-- ==== Sys2Proof/Machine/Answer.lean ====
section
/-! DEFINITION. Agent RSP and DAT messages: snoop answers, acknowledgements, evictions, write data, stash answers, and the loss of an agent
(06, 07, 08). -/
namespace Sys2Proof.Machine

/-- Slots of an RSP or DAT message leave the receive buffer and their credits go back at once (R178, R203). -/
def credit (p cls n : Nat) (s : State) : State :=
  flowCredits p (s.updPort p (fun q => { q with rxCr := NMap.upd 0 q.rxCr cls (· + n), crOwe := NMap.upd 0 q.crOwe cls (· + n) }))
/-- A message of a class consumes the peer's credits; false where it held too few (R180). -/
def spend (p cls n : Nat) (s : State) : State × Bool :=
  let have_ := NMap.get 0 (s.port p).rxCr cls
  (s.updPort p (fun q => { q with rxCr := NMap.set 0 q.rxCr cls (have_ - n) }), decide (n ≤ have_))
/-- A snoop of a line to a port that awaits its answer: slice, transaction, opcode (R193). -/
def snoopOn (s : State) (p : Nat) (l : LineNo) : Option (Nat × Txn × Nat) :=
  let sl := homeSlice l
  match (s.slice sl).tt.find? (fun t => t.line = l && t.ph = .snoops && t.snoops.any (fun x => x.1 = p)) with
  | some t => some (sl, t, ((t.snoops.find? (fun x => x.1 = p)).map (fun x => x.2.toNat)).getD 0)
  | none => none
/-- The answer of a port is in: its snoop is no longer pending (R193), and its transaction goes on. -/
def snoopIn (sl : Nat) (t : Txn) (p : Nat) (s : State) : State :=
  run sl t.id (updTxn sl t.id (fun u => { u with snoops := u.snoops.filter (fun x => x.1 ≠ p) }) s)
/-- A port leaves a line's directory entry (R194, R195). -/
def dirDrop (p : Nat) (l : LineNo) (s : State) : State := setDir l none ((s.dirOf l).drop p) s
/-- An owner that answers a sharing snoop stays as a sharer (R190, R194). -/
def dirShare (l : LineNo) (s : State) : State :=
  let e := s.dirOf l
  if e.st = 3 then setDir l none { e with st := 1, port := 0 } s else s

/-- A port's peer is home-ward for a line: it is the hub of a remote region towards which the port leads (R231, R232). -/
def homeAt (s : State) (p : Nat) (l : LineNo) : Bool :=
  match s.cover l with | some (_, e) => Rg.remote e && decide (upPort s e = some p) | none => false
/-- SRC of an RSP or DAT message is the port's peer, or for SnpData that a hub peer passes on any identifier of its range (R183, R231). -/
def srcOk (s : State) (p : Nat) (h : Slot) : Bool :=
  let c := (s.port p).cfg
  Hd.src h = s.peer p ||
    (c.peerHub = 1 && Hd.op h = 0x88 && Hd.grant h ≠ 0 && decide (c.peerId.toNat ≤ (Hd.src h).toNat) && decide ((Hd.src h).toNat < c.peerId.toNat + c.peerSize.toNat))
/-- The first violation of an RSP or DAT header without regard to what is pending (R201): opcode's sender, reserved bits, identifiers, fields. A
SnpData for a requester may name it or, where it is routed on, any identifier that a port leads to (R183, R231). For a line whose home hub is the peer,
the peer is no agent, and only such a SnpData may come from it (R232). -/
def answerBad (s : State) (p : Nat) (h : Slot) : Bool :=
  let op := Hd.op h
  let a := (Hd.aux h).toNat
  decide (nbits h 127 118 ≠ 0) || !srcOk s p h || (!(op = 0x88 && Hd.grant h ≠ 0) && homeAt s p (Hd.line h)) ||
    (if op = 0x88 then
      (let g := Hd.grant h
       decide (g = 1) || decide (4 < g) || decide (15 < a) ||
         (if g = 0 then Hd.dst h ≠ s.links.base else Hd.dst h ≠ s.links.base && (routeDst s (Hd.dst h).toNat).isNone))
     else Hd.dst h ≠ s.links.base || decide ((if 0x80 ≤ op then 2 else 1) ≤ a)) ||
    ((op = 0x89 || op = 0x8A) && (decide (4 < (Hd.tc h).toNat) || Hd.tc h = 2 || Hd.tc h = 4)) ||
    ((op = 0x65 || op = 0x89 || op = 0x8A) && tagOpen s p (Hd.tag h))
/-- A violation of an RSP or DAT message: it is discarded (R386). -/
def badAnswer (p kind : Nat) (h : Slot) (s : State) : State := stashEnds (violate p kind h s)

/-- The grant of a request's flow stands from its CompAck on, whatever writes of its fill are still to be accepted (R194; DEDUCED, log 96): an
eviction by the requester that follows finds it recorded. -/
def grantStands (sl : Nat) (t : Txn) (s : State) : State :=
  let x := t.gop = 0x82 || t.gop = 0x83 || t.gop = 0x60
  let pinned := match (s.slice sl).sbOf t.line with | some b => b.pinned | none => true
  updTxn sl t.id (fun u => { u with gop := 0 }) (dirClose t (if x && !pinned then sbDiscard sl t.line s else s))
/-- CompAck (R191, R194): the grant to the port on the line is acknowledged and its TAG free. -/
def compAck (p : Nat) (h : Slot) (s : State) : State :=
  let l := Hd.line h
  let sl := homeSlice l
  match (s.slice sl).tt.find? (fun t => t.line = l && t.grant = some p) with
  | some t =>
    let s := if t.port = p && t.kind = .req && Hd.op t.h < 0x14 then endRead sl t.id (freeTag p (Hd.tag t.h) s) else s
    let s := updTxn sl t.id (fun u => { u with grant := none }) s
    let s := if t.ph = .stash || !t.snoops.isEmpty then s else grantStands sl t s
    if t.ph = .stash then kick sl (closeTxn sl t s) else run sl t.id s
  | none => badAnswer p 4 h s
/-- RspI (R190, R194): the port holds nothing any more. -/
def rspI (p : Nat) (h : Slot) (s : State) : State :=
  match snoopOn s p (Hd.line h) with
  | some (sl, t, _) => if t.noFill || t.fwd then badAnswer p 4 h s else snoopIn sl t p (dirDrop p t.line s)
  | none => badAnswer p 4 h s
/-- RspS (R190, R194): the port keeps the line in S; only a sharing snoop is answered so. An answer that R190 does not list for the snoop that is
pending, or a second one to it, is an unexpected response (DESIGN CHOICE, log 90). -/
def rspS (p : Nat) (h : Slot) (s : State) : State :=
  match snoopOn s p (Hd.line h) with
  | some (sl, t, op) =>
    if (op = 0x40 || op = 0x42) && !t.noFill && !t.fwd then snoopIn sl t p (dirShare t.line s) else badAnswer p 4 h s
  | none => badAnswer p 4 h s
/-- RspFwd (R190, R194): data goes, or has gone, straight to the requester; the answer is whole once that data has been routed. To a snoop that
forwards nothing, or a second time, it is an unexpected response (DESIGN CHOICE, log 90). -/
def rspFwd (p : Nat) (h : Slot) (s : State) : State :=
  match snoopOn s p (Hd.line h) with
  | some (sl, t, op) =>
    if op ≠ 0x42 && op ≠ 0x43 || t.fwd then badAnswer p 4 h s
    else
      let s := if op = 0x43 then dirDrop p t.line s else s
      let s := updTxn sl t.id (fun u => { u with fwd := true }) s
      if t.noFill then snoopIn sl t p s else s
  | none => badAnswer p 4 h s

/-- Log and count a stale eviction (R35, R219). -/
def stale (p : Nat) (h : Slot) (s : State) : State := logErr 0x0032 1 1 p 0 (Hd.line h).toNat (Hd.op h) (cntErr 13 1 s)
/-- Log data that arrives poisoned (R367). -/
def poisonIn (p : Nat) (h : Slot) (s : State) : State := if Hd.psn h then logErr 0x0033 2 1 p 0 (Hd.line h).toNat (Hd.op h) s else s
/-- Comp for an eviction (R195). -/
def evictComp (p : Nat) (h : Slot) (s : State) : State := txMsg p 0x60 (Hd.tag h) (Hd.line h) 0 s
/-- EvictNote (R195, R214, R217): the sender leaves the entry at arrival. -/
def evictNote (p : Nat) (h : Slot) (s : State) : State :=
  let l := Hd.line h
  let s := dirFix l (dirMeet p l s)
  if (s.dirOf l).holders.testBit p then evictUp l none (evictComp p h (dirDrop p l s)) else evictComp p h (stale p h s)

/-- A REQ of a port for a line has been taken and waits (R222). -/
def askedFor (s : State) (p : Nat) (l : LineNo) : Bool :=
  let g := s.slice (homeSlice l)
  (g.inq ++ g.lineQ).any (fun i => i.port = p && Hd.line i.h = l)
/-- An open stash offer to a port on a line (R198). -/
def offerOn (s : State) (p : Nat) (l : LineNo) : Option (Nat × Txn) :=
  ((s.slice (homeSlice l)).tt.find? (fun t => t.line = l && t.offer && t.stashTo = some p)).map (fun t => (homeSlice l, t))
/-- StashDecline (R198): a late one is discarded. -/
def stashDecline (p : Nat) (h : Slot) (s : State) : State :=
  match offerOn s p (Hd.line h) with | some (sl, t) => kick sl (stashOver sl t s) | none => s
/-- StashAccept (R198, R222): DataE and the line's ownership, or STASH_EXPIRED. The data counts as delivered to the target's port, in the class of the
write (R356, R359; DESIGN CHOICE, log 137). -/
def stashAccept (p : Nat) (h : Slot) (s : State) : State :=
  let l := Hd.line h
  match offerOn s p l with
  | some (sl, t) =>
    if askedFor s p l then
      kick sl (stashOver sl t (txMsg p 0x60 (Hd.tag h) l 1 { s with links.stashConflicts := s.links.stashConflicts + 1 }))
    else
      let d := t.dat.getD (0, true)
      let s := txData p 0x82 (Hd.tag h) l (Hd.tc t.h).toNat 128 d.1 d.2 s
      let s := setDir l none { (s.dirOf l) with st := 3, port := p, holders := 2 ^ p } s
      updTxn sl t.id (fun u => { u with grant := some p, offer := false }) s
  | none => txMsg p 0x60 (Hd.tag h) l 1 s

/-- Reserved write-buffer lines of a port in use in a slice (R181). -/
def rsvUsed (h : Slice) (p : Nat) : Nat := (h.wb.filter (fun b => decide (2 ≤ b.kind) && b.port = p && !b.released)).length
/-- The silent record of durable data that came as WbData or SnpData (R282): the one made at arrival, or a new one. -/
def silentWr (p : Nat) (h : Slot) (s : State) : State × List Nat :=
  match s.cover (Hd.line h) with
  | some (i, e) =>
    if !Rg.dur e then (s, [])
    else match s.links.writes.find? (fun w => w.silent && w.port = p && w.line = Hd.line h && w.op.toNat = Hd.op h && w.pt = 0) with
      | some w => (s, [w.id])
      | none =>
        let w : Wr := {
          id := s.nextId, port := p, tag := Hd.tag h, line := Hd.line h, region := i, tc := Hd.tc h, op := BitVec.ofNat 8 (Hd.op h)
          dur := true, dev := false, remote := false, ack := 3, pt := 0, lost := false, old := false, compSent := true, silent := true, stream := none, off := 0
          tracked := false, split := 0, splitId := 0, low := none, bytes := 128, take := BitVec.ofNat 64 s.cycle }
        ({ s with nextId := s.nextId + 1, links.writes := s.links.writes ++ [w] }, [w.id])
  | none => (s, [])
/-- The record of discarded data ends, and no fence waits for it. -/
def dropSilent (p : Nat) (h : Slot) (s : State) : State :=
  match s.links.writes.find? (fun w => w.silent && w.port = p && w.line = Hd.line h && w.op.toNat = Hd.op h && w.pt = 0) with
  | some w =>
    fencesEnd p ({ s with links.writes := s.links.writes.filter (fun x => x.id ≠ w.id) }.updPort p
      (fun (q : Port) => { q with fences := q.fences.map (fun (f : Fence) => { f with ids := f.ids.erase w.id }) }))
  | none => s
/-- Data of an agent lands in a reserved line of its port (R181), on top of a combining line of its line (R243): visible at once, but beneath an
open write only with it. -/
def landed (sl p kind : Nat) (h : Slot) (d : Line) (tc : BitVec 3) (txn : Nat) (vis : Bool) (s : State) : State × Nat :=
  let (s, ids) := silentWr p h s
  let b : WbLine := {
    id := s.nextId, line := Hd.line h, data := if Hd.psn h then 0 else d, mask := fullMask, psn := Hd.psn h, kind := kind, port := p, tc := tc
    region := s.regionIx (Hd.line h), dur := !ids.isEmpty, hasData := true, visible := vis, gone := false, cached := false, under := false, combining := false
    writes := ids, txn := some txn, released := false }
  let s := { s with nextId := s.nextId + 1 }.updSlice sl (fun g => { g with wb := g.wb ++ [b] })
  let s := ids.foldl (fun s id => if b.psn then wrLose id 2 (wrPoint id 1 s) else wrPoint id 1 s) s
  (absorb sl txn b s, b.id)
/-- The open transaction of a line that takes written-back data in, as if it had been snooped (R214): one that has not yet had its answers. -/
def takesData (s : State) (sl : Nat) (l : LineNo) : Option Txn :=
  (s.slice sl).tt.find? (fun t => t.line = l && t.kind ≠ .evict && t.wb.isNone &&
    (t.ph = .start || t.ph = .setPark || t.ph = .dirWay || t.ph = .up || t.ph = .snoops) && decide (Hd.op t.h < 0x14 || t.kind ≠ .req))
/-- The open write of a line that an owner's data goes beneath (R194). -/
def writeOver (s : State) (sl : Nat) (l : LineNo) : Option Txn :=
  (s.slice sl).tt.find? (fun t => t.line = l && t.kind = .req && decide (0x14 ≤ Hd.op t.h) &&
    (t.ph = .start || t.ph = .setPark || t.ph = .dirWay || t.ph = .wbLine || t.ph = .snoops))
/-- An owner's data meets an open write of its line (R194): a full line that has come overwrites it, and the data is discarded, its record going on
with the write's; else it is held beneath the write in its own line. -/
def dataUnder (sl p kind : Nat) (h : Slot) (d : Line) (t : Txn) (s : State) : State :=
  match (s.wbLn t).filter (fun b => b.hasData && b.mask = fullMask) with
  | some b =>
    let (s, ids) := silentWr p h s
    updWb sl b.id (fun x => { x with writes := ids ++ x.writes }) (ids.foldl (fun s id => wrPoint id 1 s) s)
  | none => (landed sl p kind h d (if kind = 2 then Hd.tc h else Hd.tc t.h) t.id false s).1
/-- An owner's data comes in (R194, R214): into the transaction that has the line open, beneath an open write, or under a transaction of its own.
Snooped data has the class of the request whose transaction sent the snoop, 0 for any other transaction (R109). -/
def dataIn (p kind : Nat) (h : Slot) (d : Line) (s : State) : State :=
  let l := Hd.line h
  let sl := homeSlice l
  match takesData s sl l with
  | some t =>
    let (s, b) := landed sl p kind h d (if kind = 2 then Hd.tc h else Hd.tc t.h) t.id true s
    updTxn sl t.id (fun u => { u with wb := some b }) s
  | none =>
    match writeOver s sl l with
    | some t => dataUnder sl p kind h d t s
    | none =>
      let t := { newTxn s.nextId l .evict p (Hd.mk 0x14 0 0 0 l (Hd.tc h) 0) (s.regionIx l) with ph := .start }
      let s := { s with nextId := s.nextId + 1 }.updSlice sl (fun g => { g with tt := g.tt ++ [t] })
      let (s, b) := landed sl p kind h d (Hd.tc h) t.id true s
      run sl t.id (updTxn sl t.id (fun u => { u with wb := some b }) s)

____________________

▶ **ACTIVITY**
Look back at the entries above and repeat, unchanged, every line from the line holding "a snoop that" through the line holding "((s.slice (homeSlice l)).tt.find?".

▶ **RESPONSE AREA**
/-- RspFwd (R190, R194): data goes, or has gone, straight to the requester; the answer is whole once that data has been routed. To a snoop that
forwards nothing, or a second time, it is an unexpected response (DESIGN CHOICE, log 90). -/
def rspFwd (p : Nat) (h : Slot) (s : State) : State :=
  match snoopOn s p (Hd.line h) with
  | some (sl, t, op) =>
    if op ≠ 0x42 && op ≠ 0x43 || t.fwd then badAnswer p 4 h s
    else
      let s := if op = 0x43 then dirDrop p t.line s else s
      let s := updTxn sl t.id (fun u => { u with fwd := true }) s
      if t.noFill then snoopIn sl t p s else s
  | none => badAnswer p 4 h s

/-- Log and count a stale eviction (R35, R219). -/
def stale (p : Nat) (h : Slot) (s : State) : State := logErr 0x0032 1 1 p 0 (Hd.line h).toNat (Hd.op h) (cntErr 13 1 s)
/-- Log data that arrives poisoned (R367). -/
def poisonIn (p : Nat) (h : Slot) (s : State) : State := if Hd.psn h then logErr 0x0033 2 1 p 0 (Hd.line h).toNat (Hd.op h) s else s
/-- Comp for an eviction (R195). -/
def evictComp (p : Nat) (h : Slot) (s : State) : State := txMsg p 0x60 (Hd.tag h) (Hd.line h) 0 s
/-- EvictNote (R195, R214, R217): the sender leaves the entry at arrival. -/
def evictNote (p : Nat) (h : Slot) (s : State) : State :=
  let l := Hd.line h
  let s := dirFix l (dirMeet p l s)
  if (s.dirOf l).holders.testBit p then evictUp l none (evictComp p h (dirDrop p l s)) else evictComp p h (stale p h s)

/-- A REQ of a port for a line has been taken and waits (R222). -/
def askedFor (s : State) (p : Nat) (l : LineNo) : Bool :=
  let g := s.slice (homeSlice l)
  (g.inq ++ g.lineQ).any (fun i => i.port = p && Hd.line i.h = l)
/-- An open stash offer to a port on a line (R198). -/
def offerOn (s : State) (p : Nat) (l : LineNo) : Option (Nat × Txn) :=
  ((s.slice (homeSlice l)).tt.find? (fun t => t.line = l && t.offer && t.stashTo = some p)).map (fun t => (homeSlice l, t))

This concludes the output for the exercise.